What you have to do: Set down exactly the lines in the records below that run from the line with "def pageType : Kind → Nat" to the line with "0x15 | .anvil => 0x20", inclusive, and nothing more.

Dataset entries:
/-- The decoded page of an index, none where it is undecoded (14 R367, R385). -/
def pageAt (i : Nat) : Option Page :=
  if i < 0x100 then shellPage i
  else if i = 0x100 then some ⟨.fb, 0⟩
  else if i = 0x101 then some ⟨.fbrt, 0⟩
  else if 0x108 ≤ i ∧ i < 0x110 then some ⟨.fbp, i - 0x108⟩
  else if i = 0x180 then some ⟨.pcie, 0⟩
  else if i = 0x181 then some ⟨.msix, 0⟩
  else if i < 0x200 then none
  else if i < 0xA00 then tilePage ((i - 0x200) / 0x100) ((i - 0x200) % 0x100)
  else if i < 0xC00 then
    match (i - 0xA00) % 8 with
    | 0 => some ⟨.ln, (i - 0xA00) / 8⟩
    | 1 => some ⟨.lscr, (i - 0xA00) / 8⟩
    | 2 => some ⟨.lcs, (i - 0xA00) / 8⟩
    | _ => none
  else if i < 0xC80 then
    match (i - 0xC00) % 0x10 with
    | 0 => some ⟨.cl, (i - 0xC00) / 0x10⟩
    | 1 => some ⟨.ccs, (i - 0xC00) / 0x10⟩
    | 2 => some ⟨.wd, (i - 0xC00) / 0x10⟩
    | _ => none
  else if 0xD00 ≤ i ∧ i < 0xD40 ∧ i % 0x10 = 0 then some ⟨.hbm, (i - 0xD00) / 0x10⟩
  else if 0x3F00 ≤ i ∧ i < 0x4000 then some ⟨.test, i - 0x3F00⟩
  else none

/-- PG_ID.TYPE (14 R385). -/
def pageType : Kind → Nat
  | .ch => 0x50 | .tile => 0x51 | .tpll => 0x52 | .tref => 0x53 | .tcal => 0x54 | .tquench => 0x55
  | .pmark => 0x56 | .pal => 0x57 | .ln => 0x60 | .lscr => 0x61 | .lcs => 0x62 | .cl => 0x68 | .ccs => 0x69
  | .wd => 0x6A | .hbm => 0x70 | .dev => 0x01 | .rst => 0x02 | .bellows => 0x03 | .irqs => 0x04 | .mc => 0x08
  | .upd => 0x0C | .mx => 0x10 | .mem => 0x11 | .tongs => 0x12 | .hang => 0x14 | .snap => 0x15 | .anvil => 0x20
  | .patina => 0x21 | .temper => 0x22 | .primer => 0x23 | .quench => 0x24 | .scrub => 0x25 | .smb => 0x30
  | .fb => 0x40 | .fbrt => 0x41 | .fbp => 0x42 | .pcie => 0x48 | .msix => 0x49 | .test => 0x7F

/-- The management domain that owns a page (14 R385). -/
def pageDomain : Page → Nat
  | ⟨.ch, n⟩ => n / 64
  | ⟨.tile, t⟩ | ⟨.tpll, t⟩ | ⟨.tref, t⟩ | ⟨.tcal, t⟩ | ⟨.tquench, t⟩ | ⟨.pmark, t⟩ => t
  | ⟨.pal, l⟩ => l / 8
  | ⟨.hbm, s⟩ => 10 + s
  | ⟨.fb, _⟩ | ⟨.fbrt, _⟩ | ⟨.fbp, _⟩ | ⟨.pcie, _⟩ | ⟨.msix, _⟩ => 9
  | _ => 8

/-- The clock island number of a page (14 R384, R385). -/
def pageIsland : Page → Nat
  | ⟨.ch, n⟩ => 73 + n / 64
  | ⟨.tile, t⟩ | ⟨.tpll, t⟩ | ⟨.tref, t⟩ | ⟨.tcal, t⟩ | ⟨.tquench, t⟩ | ⟨.pmark, t⟩ => 73 + t
  | ⟨.pal, l⟩ => 73 + l / 8
  | ⟨.ln, l⟩ | ⟨.lscr, l⟩ | ⟨.lcs, l⟩ => l
  | ⟨.cl, k⟩ | ⟨.ccs, k⟩ | ⟨.wd, k⟩ => 64 + k
  | ⟨.hbm, s⟩ => 81 + s
  | ⟨.fb, _⟩ | ⟨.fbrt, _⟩ => 85
  | ⟨.fbp, p⟩ => 85 + p
  | ⟨.pcie, _⟩ | ⟨.msix, _⟩ => 93
  | _ => 72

Answer to this problem:
def pageType : Kind → Nat
  | .ch => 0x50 | .tile => 0x51 | .tpll => 0x52 | .tref => 0x53 | .tcal => 0x54 | .tquench => 0x55
  | .pmark => 0x56 | .pal => 0x57 | .ln => 0x60 | .lscr => 0x61 | .lcs => 0x62 | .cl => 0x68 | .ccs => 0x69
  | .wd => 0x6A | .hbm => 0x70 | .dev => 0x01 | .rst => 0x02 | .bellows => 0x03 | .irqs => 0x04 | .mc => 0x08
  | .upd => 0x0C | .mx => 0x10 | .mem => 0x11 | .tongs => 0x12 | .hang => 0x14 | .snap => 0x15 | .anvil => 0x20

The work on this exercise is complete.